__WHAT THE EXERCISE ASKS__
Set down exactly the lines below between the line holding "and ALERT# is" and the line holding "trust.usageKey := none", inclusive; no other line belongs in the answer.

::::::::

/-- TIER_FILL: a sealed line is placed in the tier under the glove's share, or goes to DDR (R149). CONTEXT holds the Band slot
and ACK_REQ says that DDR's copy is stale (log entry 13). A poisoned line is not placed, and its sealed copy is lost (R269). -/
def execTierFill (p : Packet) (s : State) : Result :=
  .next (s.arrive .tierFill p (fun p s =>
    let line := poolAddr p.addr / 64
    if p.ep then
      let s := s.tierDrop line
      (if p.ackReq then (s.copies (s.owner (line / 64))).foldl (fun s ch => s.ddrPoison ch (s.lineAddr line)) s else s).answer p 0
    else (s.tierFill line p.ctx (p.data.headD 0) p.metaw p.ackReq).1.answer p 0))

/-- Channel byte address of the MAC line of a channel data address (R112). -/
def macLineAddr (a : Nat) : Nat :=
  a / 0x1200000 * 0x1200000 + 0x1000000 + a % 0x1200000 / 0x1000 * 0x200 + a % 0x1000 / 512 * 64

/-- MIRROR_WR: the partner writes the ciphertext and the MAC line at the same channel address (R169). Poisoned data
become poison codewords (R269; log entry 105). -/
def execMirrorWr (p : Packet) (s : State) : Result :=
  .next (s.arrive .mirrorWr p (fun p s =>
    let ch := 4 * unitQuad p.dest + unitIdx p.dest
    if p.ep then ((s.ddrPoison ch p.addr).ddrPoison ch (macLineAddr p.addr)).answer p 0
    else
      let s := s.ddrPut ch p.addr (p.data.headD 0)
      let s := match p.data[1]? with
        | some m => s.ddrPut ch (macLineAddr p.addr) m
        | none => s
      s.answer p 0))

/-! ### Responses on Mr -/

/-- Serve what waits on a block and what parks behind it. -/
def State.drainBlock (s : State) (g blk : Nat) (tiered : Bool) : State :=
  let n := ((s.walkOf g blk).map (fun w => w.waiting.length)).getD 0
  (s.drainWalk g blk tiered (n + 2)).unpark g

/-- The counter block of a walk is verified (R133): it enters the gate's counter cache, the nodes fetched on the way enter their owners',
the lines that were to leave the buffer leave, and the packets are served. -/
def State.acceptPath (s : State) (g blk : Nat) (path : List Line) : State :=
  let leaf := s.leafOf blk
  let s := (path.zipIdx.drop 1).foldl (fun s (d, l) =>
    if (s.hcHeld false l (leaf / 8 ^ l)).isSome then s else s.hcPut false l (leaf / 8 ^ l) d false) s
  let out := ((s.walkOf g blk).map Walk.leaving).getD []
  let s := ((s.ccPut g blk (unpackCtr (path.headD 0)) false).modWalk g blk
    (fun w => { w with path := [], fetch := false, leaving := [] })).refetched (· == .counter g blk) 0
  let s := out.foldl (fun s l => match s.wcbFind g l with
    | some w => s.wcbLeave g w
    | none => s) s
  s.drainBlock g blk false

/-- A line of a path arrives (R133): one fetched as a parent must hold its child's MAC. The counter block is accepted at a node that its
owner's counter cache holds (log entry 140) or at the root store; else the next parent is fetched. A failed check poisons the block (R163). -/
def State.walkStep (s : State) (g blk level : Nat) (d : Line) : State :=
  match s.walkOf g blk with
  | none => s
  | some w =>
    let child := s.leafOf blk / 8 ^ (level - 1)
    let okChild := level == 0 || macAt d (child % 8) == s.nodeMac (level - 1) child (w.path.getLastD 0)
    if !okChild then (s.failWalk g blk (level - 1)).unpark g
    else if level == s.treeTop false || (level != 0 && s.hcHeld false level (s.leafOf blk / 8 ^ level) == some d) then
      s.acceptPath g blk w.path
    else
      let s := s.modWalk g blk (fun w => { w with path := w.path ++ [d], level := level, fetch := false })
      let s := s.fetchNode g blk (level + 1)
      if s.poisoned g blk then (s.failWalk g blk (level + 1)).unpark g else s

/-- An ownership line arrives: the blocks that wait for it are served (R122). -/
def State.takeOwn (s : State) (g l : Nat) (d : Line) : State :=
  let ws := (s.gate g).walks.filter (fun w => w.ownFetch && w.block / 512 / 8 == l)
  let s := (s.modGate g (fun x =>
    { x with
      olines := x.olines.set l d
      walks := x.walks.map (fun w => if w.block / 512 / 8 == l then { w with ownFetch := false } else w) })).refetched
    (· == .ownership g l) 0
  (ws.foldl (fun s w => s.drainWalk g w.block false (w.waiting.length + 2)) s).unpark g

::::::::

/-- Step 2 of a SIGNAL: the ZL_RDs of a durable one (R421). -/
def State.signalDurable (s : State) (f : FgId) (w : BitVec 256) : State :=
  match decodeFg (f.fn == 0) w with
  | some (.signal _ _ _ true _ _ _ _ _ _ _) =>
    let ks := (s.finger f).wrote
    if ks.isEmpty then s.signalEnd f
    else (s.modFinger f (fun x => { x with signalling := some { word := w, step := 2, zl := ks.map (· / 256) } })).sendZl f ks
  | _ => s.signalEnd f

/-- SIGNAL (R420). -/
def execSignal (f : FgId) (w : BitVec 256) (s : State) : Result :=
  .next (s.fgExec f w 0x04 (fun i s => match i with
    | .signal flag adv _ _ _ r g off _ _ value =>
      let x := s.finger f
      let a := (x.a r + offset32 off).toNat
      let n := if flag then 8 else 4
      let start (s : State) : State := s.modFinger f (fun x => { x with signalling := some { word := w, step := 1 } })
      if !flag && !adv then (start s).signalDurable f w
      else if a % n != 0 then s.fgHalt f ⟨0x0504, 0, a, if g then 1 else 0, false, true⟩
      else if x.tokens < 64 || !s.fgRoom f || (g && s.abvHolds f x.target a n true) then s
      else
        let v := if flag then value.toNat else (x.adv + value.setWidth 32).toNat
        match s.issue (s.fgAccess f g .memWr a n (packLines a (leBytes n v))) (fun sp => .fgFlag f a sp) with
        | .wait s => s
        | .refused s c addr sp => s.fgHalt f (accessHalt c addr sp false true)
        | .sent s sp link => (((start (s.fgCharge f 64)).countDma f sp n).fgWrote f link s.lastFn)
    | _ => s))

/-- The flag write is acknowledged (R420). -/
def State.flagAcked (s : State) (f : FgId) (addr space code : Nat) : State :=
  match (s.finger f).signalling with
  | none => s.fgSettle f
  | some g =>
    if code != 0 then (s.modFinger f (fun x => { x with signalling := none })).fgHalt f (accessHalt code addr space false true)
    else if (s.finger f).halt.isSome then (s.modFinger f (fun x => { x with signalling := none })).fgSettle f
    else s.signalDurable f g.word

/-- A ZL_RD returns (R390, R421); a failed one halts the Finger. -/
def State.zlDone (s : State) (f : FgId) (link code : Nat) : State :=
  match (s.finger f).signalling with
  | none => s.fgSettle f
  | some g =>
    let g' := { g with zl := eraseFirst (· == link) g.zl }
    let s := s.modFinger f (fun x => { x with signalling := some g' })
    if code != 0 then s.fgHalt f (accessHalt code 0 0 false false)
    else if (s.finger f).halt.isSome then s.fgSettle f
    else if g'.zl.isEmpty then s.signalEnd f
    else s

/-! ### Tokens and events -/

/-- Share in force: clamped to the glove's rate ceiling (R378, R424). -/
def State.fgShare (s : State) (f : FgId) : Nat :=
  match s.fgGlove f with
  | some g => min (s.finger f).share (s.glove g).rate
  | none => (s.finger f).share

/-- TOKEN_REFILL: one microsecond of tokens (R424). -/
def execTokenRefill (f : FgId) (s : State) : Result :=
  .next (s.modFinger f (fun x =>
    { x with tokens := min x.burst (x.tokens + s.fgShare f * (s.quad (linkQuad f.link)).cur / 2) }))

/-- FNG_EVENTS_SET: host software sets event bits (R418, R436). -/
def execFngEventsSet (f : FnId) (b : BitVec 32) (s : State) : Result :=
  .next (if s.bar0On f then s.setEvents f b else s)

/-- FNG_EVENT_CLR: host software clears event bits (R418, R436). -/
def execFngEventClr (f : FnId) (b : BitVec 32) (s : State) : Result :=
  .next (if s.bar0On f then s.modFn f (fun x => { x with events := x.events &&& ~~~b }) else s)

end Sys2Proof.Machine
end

::::::::

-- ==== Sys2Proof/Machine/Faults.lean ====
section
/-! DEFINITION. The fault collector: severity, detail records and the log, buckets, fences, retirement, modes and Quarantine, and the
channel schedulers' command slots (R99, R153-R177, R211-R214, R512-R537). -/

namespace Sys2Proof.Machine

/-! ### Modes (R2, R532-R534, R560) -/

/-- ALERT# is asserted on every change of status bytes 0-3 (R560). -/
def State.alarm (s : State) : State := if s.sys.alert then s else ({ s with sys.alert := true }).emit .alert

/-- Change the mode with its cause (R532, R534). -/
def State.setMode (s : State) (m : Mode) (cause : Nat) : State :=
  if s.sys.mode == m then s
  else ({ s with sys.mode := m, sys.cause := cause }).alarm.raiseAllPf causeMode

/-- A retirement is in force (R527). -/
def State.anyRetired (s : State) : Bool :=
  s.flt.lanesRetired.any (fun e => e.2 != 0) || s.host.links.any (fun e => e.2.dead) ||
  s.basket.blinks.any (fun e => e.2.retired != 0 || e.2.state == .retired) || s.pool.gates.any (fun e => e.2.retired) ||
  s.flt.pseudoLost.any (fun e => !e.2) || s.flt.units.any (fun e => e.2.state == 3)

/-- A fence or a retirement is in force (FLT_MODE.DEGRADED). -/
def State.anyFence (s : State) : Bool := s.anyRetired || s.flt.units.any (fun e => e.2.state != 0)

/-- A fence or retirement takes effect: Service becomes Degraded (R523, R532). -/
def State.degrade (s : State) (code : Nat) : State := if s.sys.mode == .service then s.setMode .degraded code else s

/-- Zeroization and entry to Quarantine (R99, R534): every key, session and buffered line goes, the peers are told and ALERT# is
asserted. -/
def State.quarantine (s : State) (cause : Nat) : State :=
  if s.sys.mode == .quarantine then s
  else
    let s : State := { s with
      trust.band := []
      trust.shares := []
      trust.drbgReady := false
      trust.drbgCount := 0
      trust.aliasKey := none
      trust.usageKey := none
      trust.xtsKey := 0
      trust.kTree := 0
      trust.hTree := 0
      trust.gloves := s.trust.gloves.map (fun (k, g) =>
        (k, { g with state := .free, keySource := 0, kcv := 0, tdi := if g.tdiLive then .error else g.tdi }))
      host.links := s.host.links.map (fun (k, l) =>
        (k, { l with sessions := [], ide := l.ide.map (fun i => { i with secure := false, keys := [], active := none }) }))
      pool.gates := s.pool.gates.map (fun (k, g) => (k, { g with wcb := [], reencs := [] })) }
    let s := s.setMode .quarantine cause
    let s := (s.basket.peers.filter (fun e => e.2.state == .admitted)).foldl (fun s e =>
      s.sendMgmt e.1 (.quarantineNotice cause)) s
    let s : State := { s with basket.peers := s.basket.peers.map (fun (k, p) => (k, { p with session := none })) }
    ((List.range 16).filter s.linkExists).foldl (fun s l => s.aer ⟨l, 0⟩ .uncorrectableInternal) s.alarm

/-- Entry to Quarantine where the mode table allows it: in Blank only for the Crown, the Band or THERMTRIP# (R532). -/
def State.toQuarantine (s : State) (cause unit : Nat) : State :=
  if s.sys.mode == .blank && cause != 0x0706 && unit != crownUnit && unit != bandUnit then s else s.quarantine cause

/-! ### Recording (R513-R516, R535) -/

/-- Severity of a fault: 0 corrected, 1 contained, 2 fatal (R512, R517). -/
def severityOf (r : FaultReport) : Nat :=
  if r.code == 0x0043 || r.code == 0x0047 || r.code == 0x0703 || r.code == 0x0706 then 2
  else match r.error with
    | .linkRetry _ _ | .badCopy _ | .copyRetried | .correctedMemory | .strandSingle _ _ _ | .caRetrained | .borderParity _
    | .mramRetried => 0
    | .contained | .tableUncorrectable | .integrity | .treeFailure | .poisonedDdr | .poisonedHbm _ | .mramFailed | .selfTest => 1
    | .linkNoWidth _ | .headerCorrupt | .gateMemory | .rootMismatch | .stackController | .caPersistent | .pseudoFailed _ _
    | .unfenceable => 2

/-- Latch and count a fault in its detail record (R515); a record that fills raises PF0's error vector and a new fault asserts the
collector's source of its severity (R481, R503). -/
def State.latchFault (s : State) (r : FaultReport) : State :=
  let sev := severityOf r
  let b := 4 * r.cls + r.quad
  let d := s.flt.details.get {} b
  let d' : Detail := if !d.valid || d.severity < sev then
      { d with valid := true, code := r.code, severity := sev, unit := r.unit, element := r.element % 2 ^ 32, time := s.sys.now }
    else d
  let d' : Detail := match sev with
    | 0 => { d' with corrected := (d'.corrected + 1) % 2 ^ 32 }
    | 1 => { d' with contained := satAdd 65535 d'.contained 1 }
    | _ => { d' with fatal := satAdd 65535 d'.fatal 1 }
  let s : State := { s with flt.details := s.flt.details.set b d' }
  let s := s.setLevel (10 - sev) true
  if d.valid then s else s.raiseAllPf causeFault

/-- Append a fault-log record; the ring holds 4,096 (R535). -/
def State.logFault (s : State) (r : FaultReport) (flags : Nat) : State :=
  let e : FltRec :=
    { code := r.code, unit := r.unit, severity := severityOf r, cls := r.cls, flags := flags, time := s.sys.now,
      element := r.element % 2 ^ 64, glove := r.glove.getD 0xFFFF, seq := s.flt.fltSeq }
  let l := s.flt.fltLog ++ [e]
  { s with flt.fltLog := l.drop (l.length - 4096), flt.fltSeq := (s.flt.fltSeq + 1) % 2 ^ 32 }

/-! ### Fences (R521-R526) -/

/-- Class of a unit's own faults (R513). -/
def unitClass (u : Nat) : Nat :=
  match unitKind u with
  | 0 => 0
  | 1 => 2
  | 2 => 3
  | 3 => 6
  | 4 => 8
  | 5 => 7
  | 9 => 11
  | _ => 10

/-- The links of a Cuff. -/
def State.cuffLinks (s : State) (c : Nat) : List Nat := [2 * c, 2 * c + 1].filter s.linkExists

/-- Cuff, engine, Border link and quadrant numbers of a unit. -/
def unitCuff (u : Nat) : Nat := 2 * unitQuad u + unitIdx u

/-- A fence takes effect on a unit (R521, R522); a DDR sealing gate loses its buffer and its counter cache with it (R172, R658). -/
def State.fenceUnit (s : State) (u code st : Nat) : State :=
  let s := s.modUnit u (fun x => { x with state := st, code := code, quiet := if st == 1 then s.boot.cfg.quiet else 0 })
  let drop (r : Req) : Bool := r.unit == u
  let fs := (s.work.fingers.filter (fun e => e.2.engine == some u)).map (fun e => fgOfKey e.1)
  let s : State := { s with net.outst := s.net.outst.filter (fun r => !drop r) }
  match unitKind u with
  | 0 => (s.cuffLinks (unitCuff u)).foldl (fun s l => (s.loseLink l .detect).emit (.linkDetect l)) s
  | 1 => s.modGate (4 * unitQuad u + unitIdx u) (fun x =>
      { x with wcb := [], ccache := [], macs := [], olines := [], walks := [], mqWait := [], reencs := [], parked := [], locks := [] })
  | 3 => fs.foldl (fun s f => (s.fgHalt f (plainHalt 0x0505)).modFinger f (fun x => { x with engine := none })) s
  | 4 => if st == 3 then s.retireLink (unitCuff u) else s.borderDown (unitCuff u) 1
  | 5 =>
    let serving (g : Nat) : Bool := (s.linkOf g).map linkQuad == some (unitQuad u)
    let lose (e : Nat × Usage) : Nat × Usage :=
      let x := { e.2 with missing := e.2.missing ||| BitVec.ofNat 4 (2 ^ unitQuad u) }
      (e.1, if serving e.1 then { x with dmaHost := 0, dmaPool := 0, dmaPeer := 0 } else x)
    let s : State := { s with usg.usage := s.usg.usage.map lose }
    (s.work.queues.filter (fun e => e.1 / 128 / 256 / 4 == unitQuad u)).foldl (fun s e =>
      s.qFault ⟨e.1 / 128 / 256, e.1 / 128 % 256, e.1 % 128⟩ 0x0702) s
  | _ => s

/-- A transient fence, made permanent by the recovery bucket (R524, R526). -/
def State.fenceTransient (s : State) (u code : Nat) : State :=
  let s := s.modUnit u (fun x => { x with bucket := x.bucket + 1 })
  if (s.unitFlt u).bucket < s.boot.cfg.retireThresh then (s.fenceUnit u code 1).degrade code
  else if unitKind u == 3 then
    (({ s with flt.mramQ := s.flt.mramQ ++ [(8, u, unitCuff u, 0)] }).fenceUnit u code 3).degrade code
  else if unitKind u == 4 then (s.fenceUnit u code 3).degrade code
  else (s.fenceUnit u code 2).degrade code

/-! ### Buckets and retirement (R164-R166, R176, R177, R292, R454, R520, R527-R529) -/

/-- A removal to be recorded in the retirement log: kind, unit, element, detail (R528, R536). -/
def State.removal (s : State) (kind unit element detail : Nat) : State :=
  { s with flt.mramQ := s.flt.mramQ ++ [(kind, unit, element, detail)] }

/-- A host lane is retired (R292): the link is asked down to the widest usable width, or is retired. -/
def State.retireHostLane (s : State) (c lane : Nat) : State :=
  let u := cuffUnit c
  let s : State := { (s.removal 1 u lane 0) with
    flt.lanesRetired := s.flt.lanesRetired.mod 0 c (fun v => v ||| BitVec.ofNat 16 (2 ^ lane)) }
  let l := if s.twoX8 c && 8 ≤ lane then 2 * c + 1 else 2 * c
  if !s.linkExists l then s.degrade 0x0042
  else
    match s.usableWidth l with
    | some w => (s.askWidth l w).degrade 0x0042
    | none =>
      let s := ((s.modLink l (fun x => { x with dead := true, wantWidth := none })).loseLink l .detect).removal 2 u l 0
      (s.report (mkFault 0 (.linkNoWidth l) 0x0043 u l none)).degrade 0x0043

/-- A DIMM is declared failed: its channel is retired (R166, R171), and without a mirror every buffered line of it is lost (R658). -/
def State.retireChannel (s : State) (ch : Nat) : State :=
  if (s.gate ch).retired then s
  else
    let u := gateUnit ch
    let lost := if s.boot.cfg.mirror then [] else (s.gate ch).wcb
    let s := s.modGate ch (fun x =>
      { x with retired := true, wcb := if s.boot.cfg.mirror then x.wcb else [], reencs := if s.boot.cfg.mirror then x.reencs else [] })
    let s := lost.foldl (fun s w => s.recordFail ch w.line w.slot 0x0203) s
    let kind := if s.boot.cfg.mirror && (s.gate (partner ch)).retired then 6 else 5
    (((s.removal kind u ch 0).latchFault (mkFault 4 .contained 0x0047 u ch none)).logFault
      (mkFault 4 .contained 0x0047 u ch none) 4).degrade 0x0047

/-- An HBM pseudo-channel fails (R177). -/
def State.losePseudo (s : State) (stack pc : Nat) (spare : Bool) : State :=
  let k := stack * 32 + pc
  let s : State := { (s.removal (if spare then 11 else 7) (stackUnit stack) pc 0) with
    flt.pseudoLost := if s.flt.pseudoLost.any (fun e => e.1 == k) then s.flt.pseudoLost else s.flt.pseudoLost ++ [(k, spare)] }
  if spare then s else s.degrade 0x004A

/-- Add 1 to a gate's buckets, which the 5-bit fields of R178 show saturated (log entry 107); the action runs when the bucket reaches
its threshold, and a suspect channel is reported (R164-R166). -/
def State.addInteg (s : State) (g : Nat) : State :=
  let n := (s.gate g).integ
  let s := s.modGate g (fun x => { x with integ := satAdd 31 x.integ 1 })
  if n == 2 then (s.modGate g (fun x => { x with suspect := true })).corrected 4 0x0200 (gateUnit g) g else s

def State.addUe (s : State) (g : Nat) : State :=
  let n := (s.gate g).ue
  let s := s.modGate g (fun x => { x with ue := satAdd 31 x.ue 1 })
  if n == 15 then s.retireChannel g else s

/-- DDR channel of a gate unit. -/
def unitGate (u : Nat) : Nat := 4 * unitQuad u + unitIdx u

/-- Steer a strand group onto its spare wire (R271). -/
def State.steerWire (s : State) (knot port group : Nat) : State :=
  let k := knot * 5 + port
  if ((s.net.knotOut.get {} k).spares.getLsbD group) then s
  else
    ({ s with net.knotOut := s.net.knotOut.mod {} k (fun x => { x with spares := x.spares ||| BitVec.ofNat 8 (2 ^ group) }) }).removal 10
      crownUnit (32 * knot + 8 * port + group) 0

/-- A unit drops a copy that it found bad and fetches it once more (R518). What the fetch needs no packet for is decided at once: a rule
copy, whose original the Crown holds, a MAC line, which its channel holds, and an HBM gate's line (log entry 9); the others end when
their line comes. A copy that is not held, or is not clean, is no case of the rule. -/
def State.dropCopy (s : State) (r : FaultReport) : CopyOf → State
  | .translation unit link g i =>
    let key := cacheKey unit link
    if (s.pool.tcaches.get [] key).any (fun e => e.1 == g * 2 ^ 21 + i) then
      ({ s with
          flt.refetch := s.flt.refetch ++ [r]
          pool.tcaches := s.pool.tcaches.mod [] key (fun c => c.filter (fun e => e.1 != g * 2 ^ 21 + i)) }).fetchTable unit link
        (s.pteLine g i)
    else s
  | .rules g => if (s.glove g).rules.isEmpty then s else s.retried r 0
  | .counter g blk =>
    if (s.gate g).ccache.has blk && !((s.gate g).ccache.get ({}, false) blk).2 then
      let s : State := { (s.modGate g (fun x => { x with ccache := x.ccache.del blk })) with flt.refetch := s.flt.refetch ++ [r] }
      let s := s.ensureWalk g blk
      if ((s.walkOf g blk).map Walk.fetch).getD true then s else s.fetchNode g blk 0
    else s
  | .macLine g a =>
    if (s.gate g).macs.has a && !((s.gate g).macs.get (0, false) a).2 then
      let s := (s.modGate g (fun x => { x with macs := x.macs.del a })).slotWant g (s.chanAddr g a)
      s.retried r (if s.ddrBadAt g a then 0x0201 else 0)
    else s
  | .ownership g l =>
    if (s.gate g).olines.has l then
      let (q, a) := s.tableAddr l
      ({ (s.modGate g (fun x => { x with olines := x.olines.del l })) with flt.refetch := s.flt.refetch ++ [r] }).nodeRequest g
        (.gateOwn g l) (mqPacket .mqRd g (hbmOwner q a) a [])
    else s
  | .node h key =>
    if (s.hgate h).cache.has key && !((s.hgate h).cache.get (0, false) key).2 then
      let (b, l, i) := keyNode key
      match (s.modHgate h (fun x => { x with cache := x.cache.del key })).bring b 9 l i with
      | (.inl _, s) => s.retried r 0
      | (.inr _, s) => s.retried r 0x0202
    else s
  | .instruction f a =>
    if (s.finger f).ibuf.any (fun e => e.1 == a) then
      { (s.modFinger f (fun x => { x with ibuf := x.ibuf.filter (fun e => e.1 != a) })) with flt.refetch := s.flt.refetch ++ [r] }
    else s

::::::::

__RESPONSE AREA__
/-- Zeroization and entry to Quarantine (R99, R534): every key, session and buffered line goes, the peers are told and ALERT# is
asserted. -/
def State.quarantine (s : State) (cause : Nat) : State :=
  if s.sys.mode == .quarantine then s
  else
    let s : State := { s with
      trust.band := []
      trust.shares := []
      trust.drbgReady := false
      trust.drbgCount := 0
      trust.aliasKey := none
      trust.usageKey := none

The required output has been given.